It's been awhile since I have consistently been on Spark, but here I am! It is good to be back! I have to say there is something about this site that is so well done! The interaction with other members and the camaraderie. I've missed it!
My last blog was 2012.. hmm... been awhile! LOL
A lot has happened. A lot of good!
Back in June of 2012 I took a huge leap of faith and changed nearly my whole life. I got divorced from a toxic relationship that was LONG overdue, I took care of me and really walked my talk of working through my own issues, because it takes two to have a toxic relationship. I took a course on boundaries and learned so much about myself and how I seemed to have had none. It was a gut wrenching journey, but a really good journey that helped me find my balance in life and really helped me realize that I was so worthy of all the good that could come to me and that the sky was the limit... I could have anything I wanted and could be, do and become anything I wanted. I had been to hell and back before and had learned that in the valley is where you learn the lessons. That all the pain God has a plan for and as your coming to your next mountain top, because you've had the courage to endure and spend time in the valley, some things become so clear and it all makes sense.

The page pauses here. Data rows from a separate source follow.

/-! ### `withSchedule` -/

@[simp] theorem withSchedule_regs (l : List Turn) : (s.withSchedule l).regs = s.regs := rfl
@[simp] theorem withSchedule_eng (l : List Turn) : (s.withSchedule l).eng = s.eng := rfl
@[simp] theorem withSchedule_rx (l : List Turn) : (s.withSchedule l).rx = s.rx := rfl
@[simp] theorem withSchedule_tx (l : List Turn) : (s.withSchedule l).tx = s.tx := rfl
@[simp] theorem withSchedule_txlog (l : List Turn) : (s.withSchedule l).txlog = s.txlog := rfl
@[simp] theorem withSchedule_draws (l : List Turn) : (s.withSchedule l).draws = s.draws := rfl
@[simp] theorem withSchedule_schedule (l : List Turn) : (s.withSchedule l).schedule = l := rfl
@[simp] theorem withSchedule_program (l : List Turn) : (s.withSchedule l).program = s.program := rfl
@[simp] theorem withSchedule_hostLog (l : List Turn) : (s.withSchedule l).hostLog = s.hostLog := rfl

/-! ### `withProgram` -/

@[simp] theorem withProgram_regs (p : List ProgramOp) : (s.withProgram p).regs = s.regs := rfl
@[simp] theorem withProgram_eng (p : List ProgramOp) : (s.withProgram p).eng = s.eng := rfl
@[simp] theorem withProgram_rx (p : List ProgramOp) : (s.withProgram p).rx = s.rx := rfl
@[simp] theorem withProgram_tx (p : List ProgramOp) : (s.withProgram p).tx = s.tx := rfl
@[simp] theorem withProgram_txlog (p : List ProgramOp) : (s.withProgram p).txlog = s.txlog := rfl
@[simp] theorem withProgram_draws (p : List ProgramOp) : (s.withProgram p).draws = s.draws := rfl
@[simp] theorem withProgram_schedule (p : List ProgramOp) :
    (s.withProgram p).schedule = s.schedule := rfl
@[simp] theorem withProgram_program (p : List ProgramOp) : (s.withProgram p).program = p := rfl
@[simp] theorem withProgram_hostLog (p : List ProgramOp) : (s.withProgram p).hostLog = s.hostLog := rfl

/-! ### `scheduleOp` -/

@[simp] theorem scheduleOp_regs (v : Byte) : (s.scheduleOp v).regs = s.regs := rfl
@[simp] theorem scheduleOp_eng (v : Byte) : (s.scheduleOp v).eng = s.eng := rfl
@[simp] theorem scheduleOp_rx (v : Byte) : (s.scheduleOp v).rx = s.rx := rfl
@[simp] theorem scheduleOp_tx (v : Byte) : (s.scheduleOp v).tx = s.tx := rfl
@[simp] theorem scheduleOp_txlog (v : Byte) : (s.scheduleOp v).txlog = s.txlog := rfl
@[simp] theorem scheduleOp_draws (v : Byte) : (s.scheduleOp v).draws = s.draws := rfl
@[simp] theorem scheduleOp_schedule (v : Byte) :
    (s.scheduleOp v).schedule = .agent (.hostWrite RegName.op.addr v) :: s.schedule := rfl
@[simp] theorem scheduleOp_program (v : Byte) : (s.scheduleOp v).program = s.program := rfl
@[simp] theorem scheduleOp_hostLog (v : Byte) : (s.scheduleOp v).hostLog = s.hostLog := rfl

/-! ### `startTransmit` -/

@[simp] theorem startTransmit_regs (f : Frame9) : (startTransmit f s).regs = s.regs := rfl
@[simp] theorem startTransmit_eng (f : Frame9) :
    (startTransmit f s).eng = { s.eng with txbuf := f, fsm := .rxClear } := rfl
@[simp] theorem startTransmit_rx (f : Frame9) : (startTransmit f s).rx = s.rx := rfl
@[simp] theorem startTransmit_tx (f : Frame9) : (startTransmit f s).tx = s.tx := rfl
@[simp] theorem startTransmit_txlog (f : Frame9) : (startTransmit f s).txlog = s.txlog := rfl
@[simp] theorem startTransmit_draws (f : Frame9) : (startTransmit f s).draws = s.draws := rfl
@[simp] theorem startTransmit_schedule (f : Frame9) : (startTransmit f s).schedule = s.schedule := rfl
@[simp] theorem startTransmit_program (f : Frame9) : (startTransmit f s).program = s.program := rfl
@[simp] theorem startTransmit_hostLog (f : Frame9) : (startTransmit f s).hostLog = s.hostLog := rfl

/-! ### `startReceive` -/

@[simp] theorem startReceive_regs : (startReceive s).regs = s.regs := rfl
@[simp] theorem startReceive_eng :
    (startReceive s).eng = { s.eng with rxidx := 0, w := 0, fsm := .rxWait } := rfl
@[simp] theorem startReceive_rx : (startReceive s).rx = s.rx := rfl
@[simp] theorem startReceive_tx : (startReceive s).tx = s.tx := rfl
@[simp] theorem startReceive_txlog : (startReceive s).txlog = s.txlog := rfl
@[simp] theorem startReceive_draws : (startReceive s).draws = s.draws := rfl
@[simp] theorem startReceive_schedule : (startReceive s).schedule = s.schedule := rfl
@[simp] theorem startReceive_program : (startReceive s).program = s.program := rfl
@[simp] theorem startReceive_hostLog : (startReceive s).hostLog = s.hostLog := rfl

/-! ### `recordResponse` -/

@[simp] theorem recordResponse_regs (k : ResultKind) : (recordResponse k s).regs =
    { s.regs with
      resp := if k = .timeoutError then Vector.replicate 9 0x00 else s.eng.rbuf } := rfl
@[simp] theorem recordResponse_eng (k : ResultKind) : (recordResponse k s).eng = s.eng := rfl
@[simp] theorem recordResponse_rx (k : ResultKind) : (recordResponse k s).rx = s.rx := rfl
@[simp] theorem recordResponse_tx (k : ResultKind) : (recordResponse k s).tx = s.tx := rfl
@[simp] theorem recordResponse_txlog (k : ResultKind) : (recordResponse k s).txlog = s.txlog := rfl
@[simp] theorem recordResponse_draws (k : ResultKind) : (recordResponse k s).draws = s.draws := rfl
@[simp] theorem recordResponse_schedule (k : ResultKind) :
    (recordResponse k s).schedule = s.schedule := rfl
@[simp] theorem recordResponse_program (k : ResultKind) :
    (recordResponse k s).program = s.program := rfl
@[simp] theorem recordResponse_hostLog (k : ResultKind) :
    (recordResponse k s).hostLog = s.hostLog := rfl

/-! ### `writeDust` -/

@[simp] theorem writeDust_regs (a b c : Word16) : (writeDust a b c s).regs =
    { s.regs with
      pm1_0H := hiByte a, pm1_0L := loByte a, pm2_5H := hiByte b, pm2_5L := loByte b,
      pm10H := hiByte c, pm10L := loByte c } := rfl
@[simp] theorem writeDust_eng (a b c : Word16) : (writeDust a b c s).eng = s.eng := rfl
@[simp] theorem writeDust_rx (a b c : Word16) : (writeDust a b c s).rx = s.rx := rfl
@[simp] theorem writeDust_tx (a b c : Word16) : (writeDust a b c s).tx = s.tx := rfl
@[simp] theorem writeDust_txlog (a b c : Word16) : (writeDust a b c s).txlog = s.txlog := rfl
@[simp] theorem writeDust_draws (a b c : Word16) : (writeDust a b c s).draws = s.draws := rfl
@[simp] theorem writeDust_schedule (a b c : Word16) : (writeDust a b c s).schedule = s.schedule := rfl
@[simp] theorem writeDust_program (a b c : Word16) : (writeDust a b c s).program = s.program := rfl
@[simp] theorem writeDust_hostLog (a b c : Word16) : (writeDust a b c s).hostLog = s.hostLog := rfl

/-! ### `acceptFrame` -/

@[simp] theorem acceptFrame_regs :
    (acceptFrame s).regs = { s.regs with status := setBit s.regs.status TBUF_VALID } := rfl
@[simp] theorem acceptFrame_eng :
    (acceptFrame s).eng = { s.eng with tbuf := s.eng.fbuf, tbufValid := true } := rfl
@[simp] theorem acceptFrame_rx : (acceptFrame s).rx = s.rx := rfl
@[simp] theorem acceptFrame_tx : (acceptFrame s).tx = s.tx := rfl
@[simp] theorem acceptFrame_txlog : (acceptFrame s).txlog = s.txlog := rfl
@[simp] theorem acceptFrame_draws : (acceptFrame s).draws = s.draws := rfl
@[simp] theorem acceptFrame_schedule : (acceptFrame s).schedule = s.schedule := rfl
@[simp] theorem acceptFrame_program : (acceptFrame s).program = s.program := rfl
@[simp] theorem acceptFrame_hostLog : (acceptFrame s).hostLog = s.hostLog := rfl

/-! ### The register file's own writes keep what they do not name -/

@[simp] theorem memWrite_eng (a v : Byte) : (s.memWrite a v).eng = s.eng := by
  unfold State.memWrite; split <;> rfl
@[simp] theorem memWrite_rx (a v : Byte) : (s.memWrite a v).rx = s.rx := by
  unfold State.memWrite; split <;> rfl
@[simp] theorem memWrite_tx (a v : Byte) : (s.memWrite a v).tx = s.tx := by
  unfold State.memWrite; split <;> rfl
@[simp] theorem memWrite_txlog (a v : Byte) : (s.memWrite a v).txlog = s.txlog := by
  unfold State.memWrite; split <;> rfl
@[simp] theorem memWrite_draws (a v : Byte) : (s.memWrite a v).draws = s.draws := by
  unfold State.memWrite; split <;> rfl
@[simp] theorem memWrite_schedule (a v : Byte) : (s.memWrite a v).schedule = s.schedule := by
  unfold State.memWrite; split <;> rfl
@[simp] theorem memWrite_program (a v : Byte) : (s.memWrite a v).program = s.program := by
  unfold State.memWrite; split <;> rfl
@[simp] theorem memWrite_hostLog (a v : Byte) : (s.memWrite a v).hostLog = s.hostLog := by
  unfold State.memWrite; split <;> rfl

end Sys2Proof.Machine
end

I've learned to just "trust" that God has got me, and even though I may go through things that are hard, if I put my trust in Him and feel what I need to be feeling, learn what I need to be learning, even if it's uncomfortable, it's all for a reason.
I moved away from the community I lived in for 20 years to make a fresh start and be in a place that I'd always wanted to be. I started a new business that I had put on the back burner for 10 years, because I didn't know if it would work, or if I could, or if I'd have support etc. etc. Basically I let fear hold me back. Fear of failure and fear of the unknown. I scoff at that fear now! I realize that fear is just an energy I create in my own body and that most of it is false. By looking it in the face and moving forward anyways, I have become so much more confident and self secure. It is a wonderful place to be :)
So that decision to jump off the cliff and see if I could build wings on my way down was the best one I have ever made in my life! I have zero regret and am so glad I found the courage to do so.
I came back to Spark, because I put together a workout and tracking program for my brother to follow because he wants to lose some weight and I am a firm believer that is someone is to follow you... you have to walk the talk. So I have some huge goals for 2015, for my business, for my life, for my finances and for my fitness and so I am plugging back in to all things that have brought me success. And truth be told, I have just missed this unique and special community and look forward to reconnecting with old friends and meeting some new ones.